_What is expected:_ Copy, exactly and without additions, every line in the records below from the one holding "of weak margin" through the one holding "let ml := s.derivedKey", both ends included.

Dataset entries:
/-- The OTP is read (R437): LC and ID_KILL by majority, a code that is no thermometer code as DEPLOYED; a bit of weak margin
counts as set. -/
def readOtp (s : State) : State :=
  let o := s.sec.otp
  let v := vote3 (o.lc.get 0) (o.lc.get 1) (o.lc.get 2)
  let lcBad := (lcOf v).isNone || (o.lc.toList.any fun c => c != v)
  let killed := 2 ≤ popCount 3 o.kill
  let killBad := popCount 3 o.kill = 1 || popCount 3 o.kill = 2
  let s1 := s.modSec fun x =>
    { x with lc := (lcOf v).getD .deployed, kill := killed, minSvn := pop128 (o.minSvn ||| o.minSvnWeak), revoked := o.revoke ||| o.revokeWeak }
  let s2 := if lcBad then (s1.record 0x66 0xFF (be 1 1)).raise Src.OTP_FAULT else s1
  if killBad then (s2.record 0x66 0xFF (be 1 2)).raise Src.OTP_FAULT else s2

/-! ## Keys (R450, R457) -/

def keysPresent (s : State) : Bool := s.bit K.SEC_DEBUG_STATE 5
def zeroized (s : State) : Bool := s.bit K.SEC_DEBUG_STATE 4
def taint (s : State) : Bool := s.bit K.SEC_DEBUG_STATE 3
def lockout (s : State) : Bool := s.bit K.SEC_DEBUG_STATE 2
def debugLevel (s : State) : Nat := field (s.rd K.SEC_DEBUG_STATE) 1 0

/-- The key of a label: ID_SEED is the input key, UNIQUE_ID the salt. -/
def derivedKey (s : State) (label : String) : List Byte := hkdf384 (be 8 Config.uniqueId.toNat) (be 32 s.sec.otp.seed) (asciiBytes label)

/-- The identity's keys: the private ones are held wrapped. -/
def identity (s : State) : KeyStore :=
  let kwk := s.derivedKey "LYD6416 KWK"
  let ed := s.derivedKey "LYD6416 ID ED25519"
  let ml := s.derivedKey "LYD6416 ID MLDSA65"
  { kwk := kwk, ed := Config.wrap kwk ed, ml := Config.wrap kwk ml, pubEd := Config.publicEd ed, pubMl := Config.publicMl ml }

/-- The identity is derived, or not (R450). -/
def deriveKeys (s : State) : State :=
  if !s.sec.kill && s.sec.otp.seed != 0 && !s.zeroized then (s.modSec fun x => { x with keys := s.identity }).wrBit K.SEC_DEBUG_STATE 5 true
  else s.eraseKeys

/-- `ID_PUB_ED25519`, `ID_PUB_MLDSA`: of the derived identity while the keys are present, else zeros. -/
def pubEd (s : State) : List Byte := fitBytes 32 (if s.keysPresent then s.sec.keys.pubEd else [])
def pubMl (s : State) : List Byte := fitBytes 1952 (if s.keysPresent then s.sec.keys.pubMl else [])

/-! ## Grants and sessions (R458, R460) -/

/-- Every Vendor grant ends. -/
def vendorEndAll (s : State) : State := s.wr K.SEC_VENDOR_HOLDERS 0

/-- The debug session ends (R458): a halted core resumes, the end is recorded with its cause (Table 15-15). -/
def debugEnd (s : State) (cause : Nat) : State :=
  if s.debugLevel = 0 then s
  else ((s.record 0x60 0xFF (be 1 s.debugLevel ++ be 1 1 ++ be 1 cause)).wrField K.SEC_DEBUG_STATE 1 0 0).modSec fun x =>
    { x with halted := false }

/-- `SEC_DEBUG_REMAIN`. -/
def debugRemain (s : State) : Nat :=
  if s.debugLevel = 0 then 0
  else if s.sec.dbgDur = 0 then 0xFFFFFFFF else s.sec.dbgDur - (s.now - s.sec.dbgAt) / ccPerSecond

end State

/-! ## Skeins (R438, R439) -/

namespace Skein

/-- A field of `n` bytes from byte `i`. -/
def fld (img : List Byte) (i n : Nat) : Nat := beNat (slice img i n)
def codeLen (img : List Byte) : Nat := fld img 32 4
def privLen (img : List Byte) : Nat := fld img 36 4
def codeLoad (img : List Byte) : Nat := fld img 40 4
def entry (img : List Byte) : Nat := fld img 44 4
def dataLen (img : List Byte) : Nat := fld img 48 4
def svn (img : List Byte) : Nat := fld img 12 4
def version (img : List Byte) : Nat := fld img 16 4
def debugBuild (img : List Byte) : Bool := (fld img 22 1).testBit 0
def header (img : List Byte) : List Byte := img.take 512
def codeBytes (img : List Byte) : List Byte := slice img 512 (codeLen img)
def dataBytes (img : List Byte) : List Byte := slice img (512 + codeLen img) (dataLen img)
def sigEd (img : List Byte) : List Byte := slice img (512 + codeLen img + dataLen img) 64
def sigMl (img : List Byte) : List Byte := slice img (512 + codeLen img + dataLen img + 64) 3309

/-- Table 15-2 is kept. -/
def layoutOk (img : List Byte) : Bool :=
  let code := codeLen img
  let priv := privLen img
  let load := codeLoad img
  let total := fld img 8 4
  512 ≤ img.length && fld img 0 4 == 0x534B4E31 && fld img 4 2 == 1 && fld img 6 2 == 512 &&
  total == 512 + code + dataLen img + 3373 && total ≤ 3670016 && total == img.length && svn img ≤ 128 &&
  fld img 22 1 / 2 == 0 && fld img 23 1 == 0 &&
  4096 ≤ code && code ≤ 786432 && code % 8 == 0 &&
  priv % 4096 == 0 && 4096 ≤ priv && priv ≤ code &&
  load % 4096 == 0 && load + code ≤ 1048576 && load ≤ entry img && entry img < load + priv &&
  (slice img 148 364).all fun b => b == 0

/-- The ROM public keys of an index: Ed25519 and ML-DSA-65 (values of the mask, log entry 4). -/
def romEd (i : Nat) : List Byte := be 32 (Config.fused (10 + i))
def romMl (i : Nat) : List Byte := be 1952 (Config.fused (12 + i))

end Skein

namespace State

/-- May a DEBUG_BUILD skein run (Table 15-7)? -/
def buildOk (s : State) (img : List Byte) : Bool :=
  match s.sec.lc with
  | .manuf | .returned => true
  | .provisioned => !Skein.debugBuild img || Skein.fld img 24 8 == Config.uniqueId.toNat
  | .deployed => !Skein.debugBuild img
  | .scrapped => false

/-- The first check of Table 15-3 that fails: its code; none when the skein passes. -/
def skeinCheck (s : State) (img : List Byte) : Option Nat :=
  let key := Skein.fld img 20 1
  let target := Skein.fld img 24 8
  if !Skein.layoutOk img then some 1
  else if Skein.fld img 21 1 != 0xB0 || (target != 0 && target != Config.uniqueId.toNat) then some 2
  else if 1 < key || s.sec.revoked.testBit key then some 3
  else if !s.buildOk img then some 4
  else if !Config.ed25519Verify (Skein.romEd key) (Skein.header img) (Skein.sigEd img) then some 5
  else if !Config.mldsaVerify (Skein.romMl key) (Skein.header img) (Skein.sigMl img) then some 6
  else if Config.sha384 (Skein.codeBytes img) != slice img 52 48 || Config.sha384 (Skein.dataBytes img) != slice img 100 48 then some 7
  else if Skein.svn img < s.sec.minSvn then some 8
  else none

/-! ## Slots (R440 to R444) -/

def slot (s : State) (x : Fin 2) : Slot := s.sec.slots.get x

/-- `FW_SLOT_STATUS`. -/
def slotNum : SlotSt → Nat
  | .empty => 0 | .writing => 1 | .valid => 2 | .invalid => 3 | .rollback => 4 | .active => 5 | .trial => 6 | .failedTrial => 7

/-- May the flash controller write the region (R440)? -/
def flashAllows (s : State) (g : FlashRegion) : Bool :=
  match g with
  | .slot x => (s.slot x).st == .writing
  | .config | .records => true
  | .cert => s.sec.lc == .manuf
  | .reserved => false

==

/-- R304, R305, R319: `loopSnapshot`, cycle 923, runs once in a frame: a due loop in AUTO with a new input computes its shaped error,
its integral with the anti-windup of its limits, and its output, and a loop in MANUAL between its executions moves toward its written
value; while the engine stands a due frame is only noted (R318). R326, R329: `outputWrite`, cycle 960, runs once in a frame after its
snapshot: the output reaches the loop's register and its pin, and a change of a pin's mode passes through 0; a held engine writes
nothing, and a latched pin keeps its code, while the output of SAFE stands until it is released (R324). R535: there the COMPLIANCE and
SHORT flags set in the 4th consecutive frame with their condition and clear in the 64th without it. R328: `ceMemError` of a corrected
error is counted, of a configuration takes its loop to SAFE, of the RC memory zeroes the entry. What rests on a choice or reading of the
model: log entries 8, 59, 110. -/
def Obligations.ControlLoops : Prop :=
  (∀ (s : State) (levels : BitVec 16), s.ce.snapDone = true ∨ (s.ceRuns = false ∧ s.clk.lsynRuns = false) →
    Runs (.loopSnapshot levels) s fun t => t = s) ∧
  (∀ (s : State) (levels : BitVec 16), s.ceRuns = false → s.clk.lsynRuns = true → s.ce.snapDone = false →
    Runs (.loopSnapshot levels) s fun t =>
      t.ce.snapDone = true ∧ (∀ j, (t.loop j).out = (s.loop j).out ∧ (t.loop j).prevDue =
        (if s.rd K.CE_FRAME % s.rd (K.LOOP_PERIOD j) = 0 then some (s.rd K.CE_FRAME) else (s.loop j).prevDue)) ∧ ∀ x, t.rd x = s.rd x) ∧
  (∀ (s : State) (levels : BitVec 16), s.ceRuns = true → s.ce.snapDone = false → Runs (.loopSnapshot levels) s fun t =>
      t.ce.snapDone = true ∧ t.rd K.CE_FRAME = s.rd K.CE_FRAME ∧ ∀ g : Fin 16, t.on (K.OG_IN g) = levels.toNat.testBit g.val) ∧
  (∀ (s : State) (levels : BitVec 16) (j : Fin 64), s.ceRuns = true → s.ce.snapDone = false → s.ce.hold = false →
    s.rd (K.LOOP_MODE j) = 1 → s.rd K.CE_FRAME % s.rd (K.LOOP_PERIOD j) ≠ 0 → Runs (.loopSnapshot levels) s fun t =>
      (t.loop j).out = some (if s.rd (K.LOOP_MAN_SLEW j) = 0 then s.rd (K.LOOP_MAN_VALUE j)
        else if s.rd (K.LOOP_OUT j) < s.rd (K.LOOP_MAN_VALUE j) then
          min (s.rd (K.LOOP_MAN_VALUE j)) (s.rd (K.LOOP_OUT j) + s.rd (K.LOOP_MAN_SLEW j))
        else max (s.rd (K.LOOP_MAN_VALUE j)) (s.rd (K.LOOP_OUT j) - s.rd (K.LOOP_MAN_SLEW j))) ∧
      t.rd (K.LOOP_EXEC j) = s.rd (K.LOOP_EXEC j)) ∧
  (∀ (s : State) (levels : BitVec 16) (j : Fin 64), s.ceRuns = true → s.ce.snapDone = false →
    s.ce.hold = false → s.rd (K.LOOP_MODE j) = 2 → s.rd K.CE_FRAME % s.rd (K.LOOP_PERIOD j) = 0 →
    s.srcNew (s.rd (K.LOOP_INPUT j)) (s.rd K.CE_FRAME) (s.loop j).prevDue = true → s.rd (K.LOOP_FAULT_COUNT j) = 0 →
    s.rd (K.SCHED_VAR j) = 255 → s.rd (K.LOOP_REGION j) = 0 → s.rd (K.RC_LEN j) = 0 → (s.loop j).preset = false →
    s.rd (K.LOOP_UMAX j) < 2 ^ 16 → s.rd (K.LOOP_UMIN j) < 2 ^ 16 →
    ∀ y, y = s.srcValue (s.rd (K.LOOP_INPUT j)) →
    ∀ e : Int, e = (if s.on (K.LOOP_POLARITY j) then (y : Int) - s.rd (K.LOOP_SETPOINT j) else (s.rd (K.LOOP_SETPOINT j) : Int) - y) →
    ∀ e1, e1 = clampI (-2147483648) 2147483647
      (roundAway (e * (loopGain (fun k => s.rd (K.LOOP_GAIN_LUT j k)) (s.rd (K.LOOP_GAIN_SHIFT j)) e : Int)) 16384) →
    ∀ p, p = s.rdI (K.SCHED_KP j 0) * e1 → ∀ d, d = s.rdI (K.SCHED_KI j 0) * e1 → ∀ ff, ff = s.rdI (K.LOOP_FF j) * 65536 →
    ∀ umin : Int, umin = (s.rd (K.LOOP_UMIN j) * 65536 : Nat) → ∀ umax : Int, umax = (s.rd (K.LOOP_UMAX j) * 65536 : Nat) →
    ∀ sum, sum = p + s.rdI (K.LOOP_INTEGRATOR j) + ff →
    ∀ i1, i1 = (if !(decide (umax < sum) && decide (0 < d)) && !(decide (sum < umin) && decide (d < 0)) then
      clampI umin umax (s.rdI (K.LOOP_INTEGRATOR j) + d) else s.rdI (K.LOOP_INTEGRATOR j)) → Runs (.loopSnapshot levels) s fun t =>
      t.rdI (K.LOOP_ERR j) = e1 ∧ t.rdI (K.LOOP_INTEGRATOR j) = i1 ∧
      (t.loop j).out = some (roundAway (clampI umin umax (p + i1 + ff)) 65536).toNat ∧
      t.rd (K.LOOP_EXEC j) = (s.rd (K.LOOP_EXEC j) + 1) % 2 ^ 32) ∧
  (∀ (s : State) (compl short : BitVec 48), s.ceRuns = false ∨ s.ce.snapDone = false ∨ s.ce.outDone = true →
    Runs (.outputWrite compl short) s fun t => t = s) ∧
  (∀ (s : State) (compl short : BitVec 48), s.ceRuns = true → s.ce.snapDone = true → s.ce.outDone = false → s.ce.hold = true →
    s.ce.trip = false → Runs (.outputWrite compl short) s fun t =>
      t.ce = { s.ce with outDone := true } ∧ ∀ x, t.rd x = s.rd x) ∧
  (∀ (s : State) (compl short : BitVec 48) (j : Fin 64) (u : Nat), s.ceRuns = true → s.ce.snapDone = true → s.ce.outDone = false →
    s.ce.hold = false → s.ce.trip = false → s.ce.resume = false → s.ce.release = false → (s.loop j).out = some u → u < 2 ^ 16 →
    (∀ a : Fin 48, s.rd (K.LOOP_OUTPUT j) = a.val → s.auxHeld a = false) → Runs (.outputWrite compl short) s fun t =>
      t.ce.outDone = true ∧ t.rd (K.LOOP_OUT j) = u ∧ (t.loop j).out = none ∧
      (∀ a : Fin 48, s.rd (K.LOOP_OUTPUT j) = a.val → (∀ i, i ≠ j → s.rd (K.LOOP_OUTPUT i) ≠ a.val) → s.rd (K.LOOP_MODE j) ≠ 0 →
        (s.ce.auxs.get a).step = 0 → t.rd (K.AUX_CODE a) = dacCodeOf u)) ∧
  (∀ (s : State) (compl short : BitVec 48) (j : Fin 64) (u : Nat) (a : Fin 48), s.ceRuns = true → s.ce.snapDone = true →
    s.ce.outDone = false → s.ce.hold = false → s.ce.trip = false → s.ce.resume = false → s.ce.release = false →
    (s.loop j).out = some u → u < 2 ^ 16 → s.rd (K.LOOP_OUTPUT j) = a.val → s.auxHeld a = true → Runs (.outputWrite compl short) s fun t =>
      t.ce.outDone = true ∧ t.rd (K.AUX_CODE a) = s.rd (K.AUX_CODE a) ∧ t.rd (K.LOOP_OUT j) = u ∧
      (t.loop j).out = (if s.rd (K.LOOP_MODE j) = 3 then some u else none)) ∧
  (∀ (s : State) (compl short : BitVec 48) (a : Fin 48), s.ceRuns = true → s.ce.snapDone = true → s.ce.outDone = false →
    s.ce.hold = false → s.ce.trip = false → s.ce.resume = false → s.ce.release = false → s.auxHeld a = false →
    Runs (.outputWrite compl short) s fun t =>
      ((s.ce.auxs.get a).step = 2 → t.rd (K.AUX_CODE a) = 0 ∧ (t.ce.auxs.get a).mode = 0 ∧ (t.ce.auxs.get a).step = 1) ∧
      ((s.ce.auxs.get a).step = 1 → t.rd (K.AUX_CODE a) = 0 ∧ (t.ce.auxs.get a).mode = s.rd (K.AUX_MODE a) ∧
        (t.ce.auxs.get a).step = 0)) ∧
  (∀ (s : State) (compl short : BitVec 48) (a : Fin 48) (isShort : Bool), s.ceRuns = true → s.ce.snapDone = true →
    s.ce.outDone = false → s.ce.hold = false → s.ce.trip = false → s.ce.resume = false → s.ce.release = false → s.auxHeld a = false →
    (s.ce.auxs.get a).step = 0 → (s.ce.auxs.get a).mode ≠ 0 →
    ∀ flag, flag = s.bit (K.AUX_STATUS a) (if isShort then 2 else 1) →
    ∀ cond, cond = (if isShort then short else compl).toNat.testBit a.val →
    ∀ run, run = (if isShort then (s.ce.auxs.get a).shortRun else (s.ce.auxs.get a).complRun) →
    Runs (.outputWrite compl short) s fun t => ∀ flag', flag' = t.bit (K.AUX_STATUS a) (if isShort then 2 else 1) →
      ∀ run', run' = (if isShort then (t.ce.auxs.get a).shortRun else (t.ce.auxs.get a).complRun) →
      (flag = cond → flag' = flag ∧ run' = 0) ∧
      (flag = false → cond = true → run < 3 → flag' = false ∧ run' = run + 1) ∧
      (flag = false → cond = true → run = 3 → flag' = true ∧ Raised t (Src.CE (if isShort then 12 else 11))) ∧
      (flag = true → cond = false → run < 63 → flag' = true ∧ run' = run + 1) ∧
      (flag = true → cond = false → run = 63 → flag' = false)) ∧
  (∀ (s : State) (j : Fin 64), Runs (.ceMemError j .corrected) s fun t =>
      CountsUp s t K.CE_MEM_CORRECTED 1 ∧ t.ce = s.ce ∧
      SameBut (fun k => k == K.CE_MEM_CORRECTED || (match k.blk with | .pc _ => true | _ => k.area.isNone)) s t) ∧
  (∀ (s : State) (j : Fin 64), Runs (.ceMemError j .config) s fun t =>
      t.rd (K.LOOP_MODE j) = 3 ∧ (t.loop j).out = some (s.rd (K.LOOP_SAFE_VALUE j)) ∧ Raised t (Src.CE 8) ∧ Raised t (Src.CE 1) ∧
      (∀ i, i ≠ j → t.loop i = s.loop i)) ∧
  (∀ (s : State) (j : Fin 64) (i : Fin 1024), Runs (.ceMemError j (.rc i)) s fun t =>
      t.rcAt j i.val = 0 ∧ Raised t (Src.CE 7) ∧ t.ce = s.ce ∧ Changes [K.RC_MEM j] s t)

_Task result:_
/-- The OTP is read (R437): LC and ID_KILL by majority, a code that is no thermometer code as DEPLOYED; a bit of weak margin
counts as set. -/
def readOtp (s : State) : State :=
  let o := s.sec.otp
  let v := vote3 (o.lc.get 0) (o.lc.get 1) (o.lc.get 2)
  let lcBad := (lcOf v).isNone || (o.lc.toList.any fun c => c != v)
  let killed := 2 ≤ popCount 3 o.kill
  let killBad := popCount 3 o.kill = 1 || popCount 3 o.kill = 2
  let s1 := s.modSec fun x =>
    { x with lc := (lcOf v).getD .deployed, kill := killed, minSvn := pop128 (o.minSvn ||| o.minSvnWeak), revoked := o.revoke ||| o.revokeWeak }
  let s2 := if lcBad then (s1.record 0x66 0xFF (be 1 1)).raise Src.OTP_FAULT else s1
  if killBad then (s2.record 0x66 0xFF (be 1 2)).raise Src.OTP_FAULT else s2

/-! ## Keys (R450, R457) -/

def keysPresent (s : State) : Bool := s.bit K.SEC_DEBUG_STATE 5
def zeroized (s : State) : Bool := s.bit K.SEC_DEBUG_STATE 4
def taint (s : State) : Bool := s.bit K.SEC_DEBUG_STATE 3
def lockout (s : State) : Bool := s.bit K.SEC_DEBUG_STATE 2
def debugLevel (s : State) : Nat := field (s.rd K.SEC_DEBUG_STATE) 1 0

/-- The key of a label: ID_SEED is the input key, UNIQUE_ID the salt. -/
def derivedKey (s : State) (label : String) : List Byte := hkdf384 (be 8 Config.uniqueId.toNat) (be 32 s.sec.otp.seed) (asciiBytes label)

/-- The identity's keys: the private ones are held wrapped. -/
def identity (s : State) : KeyStore :=
  let kwk := s.derivedKey "LYD6416 KWK"
  let ed := s.derivedKey "LYD6416 ID ED25519"
  let ml := s.derivedKey "LYD6416 ID MLDSA65"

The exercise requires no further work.